# Problem requirements
Please report, as a single number, how many lines in the entries include the string "ownReports".

# Extracted entries
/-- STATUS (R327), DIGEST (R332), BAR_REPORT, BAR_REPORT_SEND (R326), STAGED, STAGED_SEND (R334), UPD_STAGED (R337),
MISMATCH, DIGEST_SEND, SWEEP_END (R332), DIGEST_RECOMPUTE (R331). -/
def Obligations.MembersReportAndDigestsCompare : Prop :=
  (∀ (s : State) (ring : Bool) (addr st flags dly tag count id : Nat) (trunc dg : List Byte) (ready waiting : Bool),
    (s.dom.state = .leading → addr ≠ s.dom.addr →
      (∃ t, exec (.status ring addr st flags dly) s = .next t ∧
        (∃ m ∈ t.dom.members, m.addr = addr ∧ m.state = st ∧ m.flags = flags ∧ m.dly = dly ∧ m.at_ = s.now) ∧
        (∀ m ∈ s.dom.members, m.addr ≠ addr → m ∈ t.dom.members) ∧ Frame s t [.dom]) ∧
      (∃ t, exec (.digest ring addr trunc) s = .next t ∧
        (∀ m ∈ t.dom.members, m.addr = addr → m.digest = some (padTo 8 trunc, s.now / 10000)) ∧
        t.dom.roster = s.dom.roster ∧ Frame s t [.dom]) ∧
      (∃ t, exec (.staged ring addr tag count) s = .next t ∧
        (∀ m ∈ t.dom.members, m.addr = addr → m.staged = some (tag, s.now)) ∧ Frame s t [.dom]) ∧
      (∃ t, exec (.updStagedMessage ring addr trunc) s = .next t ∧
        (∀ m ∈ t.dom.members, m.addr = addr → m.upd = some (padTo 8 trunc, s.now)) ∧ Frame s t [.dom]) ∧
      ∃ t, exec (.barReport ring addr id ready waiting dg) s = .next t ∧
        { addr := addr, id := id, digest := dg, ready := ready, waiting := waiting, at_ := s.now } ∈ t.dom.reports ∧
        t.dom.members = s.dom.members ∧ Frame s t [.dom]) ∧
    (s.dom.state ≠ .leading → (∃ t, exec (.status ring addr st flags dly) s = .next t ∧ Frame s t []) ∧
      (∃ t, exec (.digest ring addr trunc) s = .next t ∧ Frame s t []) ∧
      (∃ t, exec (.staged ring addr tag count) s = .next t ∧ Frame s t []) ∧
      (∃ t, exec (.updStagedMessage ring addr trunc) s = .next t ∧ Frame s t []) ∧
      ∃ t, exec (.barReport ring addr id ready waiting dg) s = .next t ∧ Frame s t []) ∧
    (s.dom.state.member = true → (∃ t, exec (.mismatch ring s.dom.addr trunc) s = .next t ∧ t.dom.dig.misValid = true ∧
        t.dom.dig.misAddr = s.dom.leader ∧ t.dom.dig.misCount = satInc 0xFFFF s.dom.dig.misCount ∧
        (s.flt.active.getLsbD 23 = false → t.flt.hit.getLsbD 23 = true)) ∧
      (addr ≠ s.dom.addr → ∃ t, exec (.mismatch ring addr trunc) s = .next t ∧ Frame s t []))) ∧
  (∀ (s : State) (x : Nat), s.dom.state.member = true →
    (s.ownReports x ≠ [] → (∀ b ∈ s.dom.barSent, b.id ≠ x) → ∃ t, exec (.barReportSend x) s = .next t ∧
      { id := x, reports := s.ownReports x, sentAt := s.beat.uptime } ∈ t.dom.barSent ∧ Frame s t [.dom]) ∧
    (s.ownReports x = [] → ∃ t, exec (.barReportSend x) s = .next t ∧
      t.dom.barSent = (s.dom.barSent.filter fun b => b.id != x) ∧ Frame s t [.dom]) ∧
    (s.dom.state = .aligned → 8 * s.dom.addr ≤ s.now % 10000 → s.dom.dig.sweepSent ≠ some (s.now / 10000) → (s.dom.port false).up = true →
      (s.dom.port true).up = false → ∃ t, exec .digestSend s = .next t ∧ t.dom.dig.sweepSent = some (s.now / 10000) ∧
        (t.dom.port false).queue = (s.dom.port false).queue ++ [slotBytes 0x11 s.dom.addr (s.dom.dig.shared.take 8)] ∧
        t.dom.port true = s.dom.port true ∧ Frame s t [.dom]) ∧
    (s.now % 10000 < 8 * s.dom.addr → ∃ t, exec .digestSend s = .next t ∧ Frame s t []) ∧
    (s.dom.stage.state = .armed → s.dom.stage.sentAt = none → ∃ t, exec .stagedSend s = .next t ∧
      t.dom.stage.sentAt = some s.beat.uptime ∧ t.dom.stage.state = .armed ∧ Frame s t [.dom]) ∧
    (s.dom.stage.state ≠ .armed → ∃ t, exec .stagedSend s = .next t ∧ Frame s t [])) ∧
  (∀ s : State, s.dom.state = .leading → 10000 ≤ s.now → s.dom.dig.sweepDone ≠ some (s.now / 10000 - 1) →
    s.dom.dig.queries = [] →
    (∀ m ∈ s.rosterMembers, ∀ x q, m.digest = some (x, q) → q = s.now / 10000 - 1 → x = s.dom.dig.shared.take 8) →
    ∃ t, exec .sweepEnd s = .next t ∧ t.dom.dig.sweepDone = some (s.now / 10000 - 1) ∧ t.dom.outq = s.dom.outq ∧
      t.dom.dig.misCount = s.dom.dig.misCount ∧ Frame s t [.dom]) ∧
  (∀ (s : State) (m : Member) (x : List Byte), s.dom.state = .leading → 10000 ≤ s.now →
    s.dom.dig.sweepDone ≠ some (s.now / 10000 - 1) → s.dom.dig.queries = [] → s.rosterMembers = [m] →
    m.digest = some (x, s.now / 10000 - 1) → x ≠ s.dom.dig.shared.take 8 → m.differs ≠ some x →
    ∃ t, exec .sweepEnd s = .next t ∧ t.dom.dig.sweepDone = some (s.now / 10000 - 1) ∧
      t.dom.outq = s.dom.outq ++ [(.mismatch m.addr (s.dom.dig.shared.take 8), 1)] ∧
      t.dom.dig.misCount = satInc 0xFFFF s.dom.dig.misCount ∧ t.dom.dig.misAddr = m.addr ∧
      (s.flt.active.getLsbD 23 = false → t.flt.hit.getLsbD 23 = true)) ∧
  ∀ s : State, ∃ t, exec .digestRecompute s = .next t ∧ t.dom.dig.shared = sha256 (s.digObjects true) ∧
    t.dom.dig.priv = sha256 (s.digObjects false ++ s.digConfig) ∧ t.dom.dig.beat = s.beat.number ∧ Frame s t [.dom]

# Answer box
3